Sunday, October 16, 2011

Schultzes in Cali - Part Three

After our evening in Chinatown, we headed to Half Moon Bay to fly our kites from Chinatown Kites.  Earlier in the week, I purchased a different spool for my kite so that it would unwind and wind easier than the one that comes with the kite.  This will make flying the kite in less windy locations easier.  Going to the beach was my solution for having a lot of wind for the googly-eyed penguin’s first flight.

The day was bright and sunny, that is, until we got to the beach.  The Bay Area is full of microclimates, and fog banks are created when the cool water meets the warm land.  It was overcast along the coast.  There was not, however, a lot of wind.  We attempted the run with the kite behind you method; it was not as effective as the two-person approach.  The two-person approach is where the flier holds the kite, and the second person walks the kite away from the flier and stops at about 100 feet.  The second person then launches the kite in the air.  Both the googly-eyed penguin and the solar/lunar eclipse kite saw some major air, and we actually felt the satisfaction of flying the kites rather than running with the kites.

Mom flying her penguin kite

Dad taking my solar/lunar eclipse kite for a flight

The last full day of their visit entailed a drive to the redwoods where we would hop a train which took us through the redwood forest to the boardwalk on the beach in Santa Cruz.  Roaring Camp Railroad is located in Felton near the Bigfoot Museum.  The camp offers an hour-long steam-engine train ride around Henry Cowell Redwoods State Park as well as a three-hour diesel-engine train ride through the redwoods in the State Park to the beach and back.  We chose the longer, more diverse beach train. 

Diesel-powered engine

The train offered both covered and open-air cars.  It was cool that day in the redwoods, but we came prepared, so we sat in an open-air car.  

The scenery was gorgeous.  The conductor offered tidbits of information about the route and surrounding flora and fauna.  

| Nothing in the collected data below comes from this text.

-- ==== Sys2Proof/Safety.lean ====
section
/-! DEFINITION. The terms claims use: the invariants of the block (R39, R40), what an operation leaves unchanged, and the bits
of the output stream. -/

namespace Sys2Proof.Machine

/-! ## The output stream -/

/-- The bits written so far (R78): the whole bytes of `OUT`, then the `BW.CNT` pending bits of `BW.ACC` (R26). -/
def outBits (s : State) : List Bool :=
  streamBits (memRead s.outBuf) 0 (8 * s.outLen) ++ codeBits s.bw.cnt.toNat s.bw.acc.toNat

/-! ## Frames -/

/-- The host's registers and buffer are unchanged: `CFG`, `IN_LEN`, `IN`, and what the host will do; and the parameter
`MAX_IN_LEN`. -/
def SameHost (s t : State) : Prop :=
  t.maxInLen = s.maxInLen ∧ t.cfg = s.cfg ∧ t.inLen = s.inLen ∧ t.inBuf = s.inBuf ∧ t.host = s.host

/-- `OUT_LEN` and every byte of `OUT` are unchanged. -/
def SameOut (s t : State) : Prop :=
  t.outLen = s.outLen ∧ ∀ a, memRead t.outBuf a = memRead s.outBuf a

/-- `OUT` is unchanged outside the bytes appended at `OUT_LEN`. -/
def SameOutOutside (s t : State) : Prop :=
  ∀ a, a < s.outLen ∨ t.outLen ≤ a → memRead t.outBuf a = memRead s.outBuf a

/-- The encoder's datapath is unchanged: `E.*`, `BW.*`, the predictor's `x`. -/
def SameEncoder (s t : State) : Prop :=
  t.enc = s.enc ∧ t.bw = s.bw ∧ t.x = s.x

/-- The decoder's datapath is unchanged: `D.*`, `BR.POS`. -/
def SameDecoder (s t : State) : Prop :=
  t.dec = s.dec ∧ t.brPos = s.brPos

/-- The status record and the part of the invocation that runs are unchanged. -/
def SameStatus (s t : State) : Prop :=
  t.stat = s.stat ∧ t.phase = s.phase

/-- The model's own return latch and free-value counter are unchanged. -/
def SameLatches (s t : State) : Prop :=
  t.ret = s.ret ∧ t.free = s.free

/-! ## Faults and results -/

/-- What `raise Fault(kind, pos)` leaves (R139): nothing is said of the contents of `OUT` (R141). -/
def Faulted (kind : ErrKind) (pos : Nat) (s t : State) : Prop :=
  t.stat = { state := .error, err := kind, errpos := pos } ∧ t.outLen = 0 ∧ t.phase = s.phase ∧ SameHost s t ∧
    SameEncoder s t ∧ SameDecoder s t ∧ t.ret = s.ret

/-- What a data code `c` of the sequence `seq` does when it neither overflows the table nor the output (R105, R114). -/
def DataDone (c : Code) (seq : List Byte) (s t : State) : Prop :=
  outBytes t = outBytes s ++ seq ∧ t.outLen = s.outLen + seq.length ∧ SameOutOutside s t ∧
    t.dec.prev = c ∧ t.dec.prevseq = seq ∧ t.dec.prevv = true ∧ t.dec.start = s.dec.start ∧ t.brPos = s.brPos ∧
    (s.dec.prevv = false → t.dec.table = s.dec.table ∧ t.dec.nac = s.dec.nac ∧ t.dec.width = s.dec.width) ∧
    (s.dec.prevv = true →
      tableFind t.dec.table s.dec.nac = some (s.dec.prevseq ++ seq.take 1) ∧
        (∀ k, k ≠ s.dec.nac → tableFind t.dec.table k = tableFind s.dec.table k) ∧
        t.dec.nac.toNat = s.dec.nac.toNat + 1 ∧ t.dec.width = Wd (s.dec.nac.toNat + 1)) ∧
    SameHost s t ∧ SameEncoder s t ∧ SameStatus s t ∧ SameLatches s t

/-- A data code has room: it does not assign code 4094 (R107) and its sequence fits `CFG.EXPLEN` (R106). -/
def DataRoom (seq : List Byte) (s : State) : Prop :=
  258 ≤ s.dec.nac.toNat ∧ s.dec.nac.toNat ≤ 4094 ∧ ¬ (s.dec.prevv = true ∧ s.dec.nac.toNat = 4094) ∧
    s.outLen + seq.length ≤ s.cfg.explen

/-- The decoder-count mirror after a data code is written (R89): the session's first data code sets `E.EMITTED`, every later
one advances `E.DCNT`; `E.WIDTH` follows (R23). -/
def MirrorAdvanced (s t : State) : Prop :=
  t.enc.emitted = true ∧ t.enc.dcnt.toNat = s.enc.dcnt.toNat + (if s.enc.emitted then 1 else 0) ∧
    t.enc.width = Wd t.enc.dcnt.toNat

/-- The legal configurations (R127): none of the conditions that raise `ConfigError` holds. -/
def LegalConfig (s : State) : Prop :=
  s.inLen ≤ s.maxInLen ∧
    (s.cfg.mode = .decode → s.cfg.explen ≤ s.maxInLen) ∧
    (s.cfg.pred = .horizontal →
      s.cfg.roww ≠ 0 ∧ (s.cfg.mode = .encode → s.inLen % s.cfg.roww = 0) ∧
        (s.cfg.mode = .decode → s.cfg.explen % s.cfg.roww = 0))

/-! ## The invariants -/

/-- A code that stands for a sequence below a table count: a literal or a learned code (R20). -/
def SeqCode (n : Nat) (c : Code) : Prop :=
  c.toNat < 256 ∨ (258 ≤ c.toNat ∧ c.toNat < n)

/-- The encoder's registers in every state (R21 to R24, R26, R39). -/
structure EncRegs (s : State) : Prop where
  nac_low : 258 ≤ s.enc.nac.toNat
  nac_high : s.enc.nac.toNat ≤ 4094
  dcnt_low : 258 ≤ s.enc.dcnt.toNat
  dcnt_high : s.enc.dcnt.toNat ≤ 4094
  width_eq : s.enc.width = Wd s.enc.dcnt.toNat
  dict_codes : s.enc.dict.map (·.code.toNat) = List.range' 258 (s.enc.nac.toNat - 258)
  dict_keys : (s.enc.dict.map fun e => (e.pre, e.byte)).Nodup
  dict_prefix : ∀ e ∈ s.enc.dict, SeqCode e.code.toNat e.pre
  acc_low : s.bw.acc.toNat < 2 ^ s.bw.cnt.toNat

/-- The encoder while a byte step or the finish is to come (R20, R25, R39). -/
structure EncRunning (s : State) : Prop where
  cur_code : s.enc.curv = true → SeqCode s.enc.nac.toNat s.enc.cur
  fresh : s.enc.curv = false → s.enc.ipos = 0 ∧ s.enc.emitted = false
  not_emitted : s.enc.emitted = false → s.enc.dcnt.toNat = 258 ∧ s.enc.nac.toNat = 258
  emitted : s.enc.emitted = true → s.enc.dcnt.toNat + 1 = s.enc.nac.toNat
  ipos_le : s.enc.ipos ≤ s.inLen

/-- The decoder's registers in every state (R27 to R31, R40). -/
structure DecRegs (s : State) : Prop where
  nac_low : 258 ≤ s.dec.nac.toNat
  nac_high : s.dec.nac.toNat ≤ 4094
  width_eq : s.dec.width = Wd s.dec.nac.toNat
  table_codes : s.dec.table.map (·.code.toNat) = List.range' 258 (s.dec.nac.toNat - 258)
  table_entries : ∀ e ∈ s.dec.table, ∃ p q b,
    p.toNat < e.code.toNat ∧ tableSeq s.dec.table p = some q ∧ e.seq = q ++ [b]
  no_prev : s.dec.prevv = false → s.dec.nac.toNat = 258
  prev_seq : s.dec.prevv = true → tableSeq s.dec.table s.dec.prev = some s.dec.prevseq

/-- The status record (R35, R139): an error kind exactly in ERROR, where no output is delivered. -/
def StatOk (s : State) : Prop :=
  (s.stat.state = .error → s.stat.err ≠ .none ∧ s.outLen = 0) ∧
    (s.stat.state ≠ .error → s.stat.err = .none ∧ s.stat.errpos = 0)

/-- What a BUSY encode invocation has (R128): its configuration is legal, and `x` is delivered as far as the pass has come. -/
def EncodeOk (s : State) : Prop :=
  EncRunning s ∧
    match s.phase with
    | .fwd r => s.cfg.pred = .horizontal ∧ r * s.cfg.roww < s.inLen ∧ s.x.length = r * s.cfg.roww ∧ s.enc.curv = false
    | .lzw => s.x.length = s.inLen
    | .inv _ => False

/-- What a BUSY decode invocation has (R130, R131): the cursor inside `IN`, the output inside `CFG.EXPLEN`. -/
def DecodeOk (s : State) : Prop :=
  s.brPos ≤ 8 * s.inLen ∧ s.outLen ≤ s.cfg.explen ∧
    match s.phase with
    | .fwd _ => False
    | .lzw => True
    | .inv r => s.cfg.pred = .horizontal ∧ r * s.cfg.roww < s.outLen

/-- The invariant of the block, kept by every step and true at reset. -/
structure Inv (s : State) : Prop where
  in_wf : Memory.wf s.inBuf
  out_wf : Memory.wf s.outBuf
  stat : StatOk s
  enc : EncRegs s
  dec : DecRegs s
  config : s.stat.state = .busy → LegalConfig s
  encode : s.stat.state = .busy → s.cfg.mode = .encode → EncodeOk s
  decode : s.stat.state = .busy → s.cfg.mode = .decode → DecodeOk s

end Sys2Proof.Machine
end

We crossed over a steel truss bridge built in 1909; the date was cut out of the steel.  We also passed through a tunnel that was around a mile long.

As the train crossed roads along the route, the conductor performed his Grump Test by encouraging everyone to wave at the people in the cars stopped at the crossing.  People love to wave at other people.  Without much encouragement, people were waving like crazy and continued doing it wherever we went.  It is kind of funny to wave at someone a few feet from you.  At some points, the wavers were so close to the wavees that they could have easily held a conversation.  Yet they each just waved like mad at one another.  It was pretty entertaining.  As we reached Santa Cruz, the conductor told us to be on the lookout for a little girl who comes out to wave at the train each time it passes.  Sure enough, there was a bleary-eyed little girl in her nightgown with her hair askew and a stuffed animal under one arm.  We saw her on the way back too, dressed in a different outfit.  Conery thinks she’s really a ghost.

We made it to the boardwalk in about an hour.  The conductor told us that the train would be leaving in an hour.  We had the choice to come back in an hour or hang out around the boardwalk and hop the 4:30 train back to Roaring Camp.  We opted to do a little exploring and get back on the 12:30 train.  The Santa Cruz Boardwalk is a typical beachside boardwalk with rides and carnival games.  

There was a cheerleading competition going on, so it was packed with roving bands of young girls in matching outfits and waaaay too much make-up on.  If your daughter is 9 and wears more makeup than a drag queen, you might be a stage mom.  LOL!

We got back on the train with a set of the previous riders and some new ones.  The route to and from the beach is the same, but we got to see things we’d missed going in the opposite direction.  There were a good number of mountain bikers, hikers, and campers.  We weren’t sure if the people were camping or living there. 

After Roaring Camp, we stopped for lunch at the Cowboy Diner set on Felton’s main drag and discussed the plans for tomorrow’s return to the airport.  
With great memories and lots of hugs stored up, we said our goodbyes at 4am the next morning.  Even though it will be awhile before we see one another in person again, we definitely got some awesome quality time together.